Mon May 14 09:35:45 UTC 2001

> From: John Fraizer [mailto:nanog at Overkill.EnterZone.Net]
> Sent: Monday, May 14, 2001 1:33 AM

> On Mon, 14 May 2001, Roeland Meyer:

> > Yet, I can't depend on IP addrs because my upstream might have to be
> > changed... damn, I shouldn't have depended on my scumbag 
> DSL upstream, eh?
> > Gee, maybe I should have had a names based system after 
> all? Either way, I
> > wind up having to rebuild Oracle boxen and application 
> servers, every time
> > somebody farts. Just what in blue hell are we supposed to do?
> 
> Um, lets see...how about this.  You use NAT.  That'll be 
> $180.00 please.  
> I'll send you an invoice.

Good luck, some critical stuff can't NAT. Send it, I'll file it in the
appropriate receptacle.

> > BTW, the last I checked SSL certs are usually names based. 
> Pretty slack security, eh?
> 
> Slack, no. You're comparing apples to oranges here and 
> HOPEFULLY, you know
> it.  Basing security on IN-ADDR is absolutely idiotic.  

Agreed, but some code requires it. Which was my point. I'm talking smaller
vendors, like Oracle. BTW, how do I fake in-addr.arpa responses for NAT'd
space? My Oracle 8i server keeps checking the reverse addr every time I try
to create a DB. It's really annoying. Funny thing, my DB2 servers do the
same thing ...

> Basing security on IP addresses on the other hand is while 
> not a complete
> security solution, MUCH MORE SOUND than IN-ADDR.  You can at least build
> ACLs in your router(s) that don't allow spoofed traffic to enter your
> network.  

Then, why bother with DNS? This becomes a real problem with non-portable IP
blocks. My point remains, names are more portable than IP addrs.

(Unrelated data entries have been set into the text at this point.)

-- ==== Sys2Proof/Machine/Core.lean ====
section
/-! DEFINITION. The machine, as the host's interface has it. -/

def Sys2Proof.core : Host.Core := {
  State := Sys2Proof.Machine.State, Fault := Sys2Proof.Machine.Fault
  Refusal := Sys2Proof.Machine.Refusal, step := Sys2Proof.Machine.step
  reset := Sys2Proof.Machine.State.reset }
end

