/-- Hart, fabric, mail and collective commands leave all else unchanged (R264, R268, R375, R396, R410). When exec answers
a next state for a command named here, every register outside the list of its clause reads as before, and, where the
clause says Leaves, so does every byte of memory. -/
def Obligations.HartAndFabricFrames : Prop :=
  (∀ (h : Fin 3072) (w : Bool) (u : Bool) (vs2 : Fin 32) (vs1 : Fin 32) (et : Fin 8) (vd : Fin 32),
    ∀ c ∈ ([.vadd h w u vs2 vs1 et vd, .vsub h w u vs2 vs1 et vd, .vmul h w u vs2 vs1 et vd,
    .vmulh h w u vs2 vs1 et vd, .vfma h w u vs2 vs1 et vd, .vmin h w u vs2 vs1 et vd, .vmax h w u vs2 vs1 et vd,
    .vdiv h w u vs2 vs1 et vd, .vsqrt h w u vs2 vs1 et vd, .vand h w u vs2 vs1 et vd, .vor h w u vs2 vs1 et vd,
    .vxor h w u vs2 vs1 et vd, .vsll h w u vs2 vs1 et vd, .vsrl h w u vs2 vs1 et vd, .vsra h w u vs2 vs1 et vd,
    .vcmpeq h w u vs2 vs1 et vd, .vcmplt h w u vs2 vs1 et vd, .vcmple h w u vs2 vs1 et vd, .vsel h w u vs2 vs1 et vd,
    .vwmul h w u vs2 vs1 et vd, .vwmulhi h w u vs2 vs1 et vd, .vdot h w u vs2 vs1 et vd, .vrsum h w u vs2 vs1 et vd,
    .vcvt h w u vs2 vs1 et vd] : List Instr), Leaves [] c) ∧
  (∀ (h : Fin 3072) (et : Fin 8) (w : Bool) (rs1 : Fin 32) (vd : Fin 32), Leaves [] (.vsplat h et w rs1 vd)) ∧
  (∀ (h : Fin 3072) (et : Fin 8) (ln : Fin 16) (vs1 : Fin 32) (rd : Fin 32), Leaves [] (.vext h et ln vs1 rd)) ∧
  (∀ (h : Fin 3072) (w : Word) (short : Bool), LeavesRegs (.hartState :: .threadSwitches :: .remoteAccesses ::
    .svxFaults :: .svxrerr :: .hartTurn :: writeRegs) (.fOrDInstruction h w short)) ∧
  (∀ (h : Fin 3072) (k : LoadKind) (short : Bool) (rd : Fin 32) (rs1 : Fin 32) (imm : BitVec 12) (reach : CoreReach),
    LeavesRegs (.hartState :: .threadSwitches :: .remoteAccesses :: .hartTurn ::
      writeRegs) (.hartLoad h k short rd rs1 imm reach)) ∧
  (∀ (h : Fin 3072) (imm : BitVec 12) (rs1 : Fin 32) (vd : Fin 32) (reach : CoreReach), LeavesRegs (.hartState ::
    .threadSwitches :: .remoteAccesses :: .hartTurn :: writeRegs) (.vld h imm rs1 vd reach)) ∧
  (∀ (h : Fin 3072) (k : StoreKind) (short : Bool) (rs2 : Fin 32) (rs1 : Fin 32) (imm : BitVec 12) (refill : Bool),
    LeavesRegs (.hartState :: .threadSwitches :: .remoteAccesses :: .hartTurn ::
      writeRegs) (.hartStore h k short rs2 rs1 imm refill)) ∧
  (∀ (h : Fin 3072) (imm : BitVec 12) (vs3 : Fin 32) (rs1 : Fin 32) (refill : Bool), LeavesRegs (.hartState :: .threadSwitches ::
    .remoteAccesses :: .hartTurn :: writeRegs) (.vst h imm vs3 rs1 refill)) ∧
  (∀ (core : Fin 192), LeavesRegs (.hartState :: .notifyDropped :: .mailTail :: .hartTurn :: .cqTail ::
    .cqWraps :: errorRegs) (.storeBufferDrain core)) ∧
  (∀ (h : Fin 3072) (a : HartAtomic) (wide : Bool) (rl : Bool) (rd : Fin 32) (rs1 : Fin 32) (rs2 : Fin 32) (reach : CoreReach),
    LeavesRegs (.hartState :: .threadSwitches :: .remoteAccesses :: .hartTurn ::
      writeRegs) (.hartAmo h a wide rl rd rs1 rs2 reach)) ∧
  (∀ (h : Fin 3072) (et : Fin 8) (iw : Fin 4) (sc : Fin 4) (vi : Fin 32) (rs1 : Fin 32) (vd : Fin 32) (reach :
    CoreReach), LeavesRegs (.hartState :: .threadSwitches :: .remoteAccesses :: .svxFaults :: .svxrerr :: .hartTurn
    :: writeRegs) (.vgath h et iw sc vi rs1 vd reach)) ∧
  (∀ (h : Fin 3072) (et : Fin 8) (iw : Fin 4) (sc : Fin 4) (vi : Fin 32) (rs1 : Fin 32) (vs3 : Fin 32) (refill : Bool),
    LeavesRegs (.hartState :: .threadSwitches :: .remoteAccesses :: .svxFaults :: .hartTurn ::
      writeRegs) (.vscat h et iw sc vi rs1 vs3 refill)) ∧
  (∀ (h : Fin 3072), LeavesRegs (.hartState :: .svxFaults :: .svxrerr :: .hartTurn :: writeRegs) (.accessReturn h))
    ∧
  (∀ (h : Fin 3072) (pred : BitVec 4) (succ : BitVec 4), Leaves [.hartState, .threadSwitches,
    .hartTurn] (.hartFence h pred succ)) ∧
  (∀ (h : Fin 3072) (ra : Bool) (nv : Bool), Leaves [.hartState, .threadSwitches, .hartTurn] (.sync h ra nv)) ∧
  (∀ (h : Fin 3072), Leaves [.hartState, .threadSwitches, .hartTurn] (.hartWfi h)) ∧
  (∀ (h : Fin 3072) (irq : HartInterrupt), Leaves [.hartState, .hartTurn] (.interruptPending h irq)) ∧
  (∀ (core : Fin 192), Leaves [.hartTurn] (.threadTurnLimit core)) ∧
  (∀ (h : Fin 3072), Leaves [] (.sbiBaseCall h)) ∧
  (∀ (h : Fin 3072), ∀ c ∈ ([.sbiSetTimer h, .sbiSendIpi h, .sbiSystemReset h] : List Instr), Leaves [.hartState,
    .hartTurn] c) ∧
  (∀ (h : Fin 3072), Leaves [.svxrerr] (.svxrerrClear h)) ∧
  (∀ (q : Fin 17) (h : Header) (len : Fin 257), LeavesRegs (.epochStaleCnt :: .keyMismatchCnt :: .fwdBytes ::
    .shardDir :: .raccDone :: errorRegs) (.pktRead q h len)) ∧
  (∀ (q : Fin 17) (h : Header) (data : List Byte) (poison : Bool), LeavesRegs (.epochStaleCnt :: .keyMismatchCnt ::
    .fwdBytes :: .shardDir :: .raccDone :: errorRegs) (.pktWrite q h data poison)) ∧
  (∀ (q : Fin 17) (h : Header) (op : Option (AmoFn × Bool × Nat)) (sig : SignalInfo), LeavesRegs (.epochStaleCnt ::
    .keyMismatchCnt :: .fwdBytes :: .shardDir :: .raccDone :: errorRegs) (.pktAmo q h op sig)) ∧
  (∀ (q : Fin 17) (h : Header) (fn : Fin 3) (srcFmt : Fin 4) (wide : Bool) (data : List Byte) (order : Option
    RaccOrder), LeavesRegs (.epochStaleCnt :: .keyMismatchCnt :: .fwdBytes :: .shardDir :: .raccDone :: errorRegs)
    (.pktRacc q h fn srcFmt wide data order)) ∧
  (∀ (q : Fin 17) (h : Header) (data : List Byte) (poison : Bool), LeavesRegs (.specStalls :: .hartState ::
    .remoteWriteErrors :: .epochStaleCnt :: .fwdBytes :: .svxrerr :: .hartTurn ::
      errorRegs) (.pktReadResp q h data poison)) ∧
  (∀ (q : Fin 17) (h : Header), LeavesRegs (.specStalls :: .hartState :: .remoteWriteErrors :: .epochStaleCnt ::
    .fwdBytes :: .svxrerr :: .hartTurn :: errorRegs) (.pktAck q h)) ∧
  (∀ (q : Fin 17) (h : Header) (old : Dword) (poison : Bool), LeavesRegs (.specStalls :: .hartState ::
    .remoteWriteErrors :: .epochStaleCnt :: .fwdBytes :: .svxrerr :: .hartTurn ::
      errorRegs) (.pktAmoResp q h old poison)) ∧
  (∀ (q : Fin 17) (h : Header) (stale : Bool) (x : NackInfo), LeavesRegs (.specStalls :: .hartState ::
    .remoteWriteErrors :: .epochStaleCnt :: .fwdBytes :: .mailDrops :: .svxrerr :: .hartTurn :: errorRegs) (.pktNack
    q h stale x)) ∧
  (∀ (q : Fin 17) (h : Header) (round : Nat), LeavesRegs (.epochStaleCnt :: .keyMismatchCnt :: .fwdBytes ::
    .shardDir :: .raccDone :: errorRegs) (.raccCloseMessage q h round)) ∧
  (Leaves [] .raccRoundEnd) ∧
  (∀ (q : Fin 17), LeavesRegs (.specStalls :: .hartState :: .remoteWriteErrors :: .svxrerr :: .hartTurn ::
    errorRegs) (.remoteTimeout q)) ∧
  (∀ (q : Fin 64) (tail : Word), LeavesRegs (.mailTail :: errorRegs) (.mailDoorbell q tail)) ∧
  (∀ (q : Fin 320), LeavesRegs (.mailDone :: errorRegs) (.mailComplete q)) ∧
  (∀ (via : MailPort) (h : Header) (msg : Half) (pkt : Half) (total : Nat) (kind : MailKind) (data : List Byte)
    (hops : Nat),
    LeavesRegs (.epochStaleCnt :: .keyMismatchCnt :: .fwdBytes :: .mailDrops ::
      errorRegs) (.pktMail via h msg pkt total kind data hops)) ∧
  (Leaves [.fwdBytes, .mailDrops] .mailTransitTimeout) ∧
  (∀ (h : Header) (msg : Half) (pkt : Half) (done : Bool) (hops : Nat), LeavesRegs (.epochStaleCnt :: .fwdBytes ::
    .mailDrops :: errorRegs) (.pktMailAck h msg pkt done hops)) ∧
  (∀ (lnode : Fin 1048576), LeavesRegs (.mailRetrans :: errorRegs) (.mailRetransmitTimeout lnode)) ∧
  (∀ (b : Fin 256), ∀ c ∈ ([.collAllreduce b, .collReduce b, .collReduceScatter b, .collBroadcast b, .collAllgather
    b, .collAllgatherv b, .collBarrier b] : List Instr), LeavesRegs (.tableState :: .specStalls :: .hartState ::
    .recoveryState :: .lullHeld :: errorRegs) c) ∧
  (∀ (b : Fin 256) (queueFull : Bool), LeavesRegs (.tableState :: .hartState :: .collInstances :: .collAborts ::
    .collDropped :: .collGateWait :: .collRetainFull :: .recoveryState :: .lullHeld :: errorRegs)
    (.collNodeLocalStage b queueFull)) ∧
  (∀ (q : MailPort) (h : Header) (cid : CollId) (run : Fin 3) (sig : CollSig) (m : CollMsg) (queueFull : Bool),
    LeavesRegs (.tableState :: .hartState :: .epochStaleCnt :: .fwdBytes :: .collInstances :: .collAborts ::
    .collDigestFails :: .collDropped :: .collLateDrops :: .collGateWait :: .collRetainFull :: .recoveryState ::
    .lullHeld :: errorRegs) (.collChunkReceive q h cid run sig m queueFull)) ∧
  (∀ (q : MailPort) (h : Header) (cid : CollId) (run : Fin 3) (k : Nat) (queueFull : Bool), LeavesRegs (.tableState
    :: .hartState :: .epochStaleCnt :: .fwdBytes :: .collInstances :: .collAborts :: .collDigestFails ::
    .collDropped :: .collLateDrops :: .collGateWait :: .collRetainFull :: .recoveryState :: .lullHeld :: errorRegs)
    (.collRetentionAck q h cid run k queueFull)) ∧
  (∀ (q : MailPort) (h : Header) (cid : CollId) (run : Fin 3) (tree : Fin 2) (status : Nat) (counts : List (Nat ×
    Nat)) (queueFull : Bool), LeavesRegs (.tableState :: .hartState :: .epochStaleCnt :: .fwdBytes :: .collInstances
    :: .collDropped :: .collLateDrops :: .collGateWait :: .recoveryState :: .lullHeld :: errorRegs) (.collCommit q h
    cid run tree status counts queueFull)) ∧
  (∀ (q : MailPort) (h : Header) (cid : CollId) (run : Fin 3) (final : Bool) (queueFull : Bool), LeavesRegs
    (.tableState :: .hartState :: .epochStaleCnt :: .fwdBytes :: .collInstances :: .collAborts :: .collDropped ::
    .collLateDrops :: .collGateWait :: .collRetainFull :: .recoveryState :: .lullHeld :: errorRegs) (.collAbort q h
    cid run final queueFull)) ∧
  (∀ (q : MailPort) (h : Header) (cid : CollId) (run : Fin 3) (signature : Bool) (queueFull : Bool), LeavesRegs
    (.tableState :: .hartState :: .epochStaleCnt :: .fwdBytes :: .collInstances :: .collAborts :: .collDropped ::
    .collLateDrops :: .collGateWait :: .collRetainFull :: .recoveryState :: .lullHeld :: errorRegs)
    (.digestMismatchReport q h cid run signature queueFull)) ∧
  (∀ (q : MailPort) (h : Header) (cid : CollId) (run : Fin 3) (k : Nat), LeavesRegs (.epochStaleCnt :: .fwdBytes ::
    .collLateDrops :: errorRegs) (.chunkRefetchRequest q h cid run k)) ∧
  (∀ (b : Fin 256) (queueFull : Bool), LeavesRegs (.tableState :: .hartState :: .collAbandoned :: .recoveryState ::
    .lullHeld :: errorRegs) (.collAbandon b queueFull))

> Now, about the SSL security thing. SSL 
> certification is designed
> to certify the identity of the server and that identity is 
> based on the
> FQDN.  SSL CERTs are around for the PRECISE reason that it is 
> too easy to spoof IN-ADDR, etc.

I agree, and always have, that reverse is easy to spoof. However, breaking
reverse is guaranteed to make some things fail. Some of those things are
proprietary code, owned by someone else, that I don't have sources for (and
which I paid a lot of money for). No, I don't have any clout with Oracle
(any more than you do, with Bill Gates).

> > This is right on up there with: 
> > 	
> > 1) You idiot DSL monkey, you deserve your Inet death 
> because you didn't
> > multi-home.
> > 2) No, you can't advertise less than a /20.
> > 3) No, you don't deserve larger than a /32.
> > 4) Yes, we know that makes multi-homing impossible for 
> those that need it
> > the most.
> > 5) No, we don't care, you idiot DSL monkeys deserve Inet death.
> > 
> > Yeah, the message you send out is real clear.
> > ... and one wonders why the Internet has an implosion problem...
> 
> And that's right up there with "<plonk!> me please!  I'm an idiot DSL
> monkey!  WAAAAAAAAAA!  My DSL provider went tits-up and I 
> hadn't built any
> contengency plan.  I'm going to go bankrupt!  WAAAAAAAAA!"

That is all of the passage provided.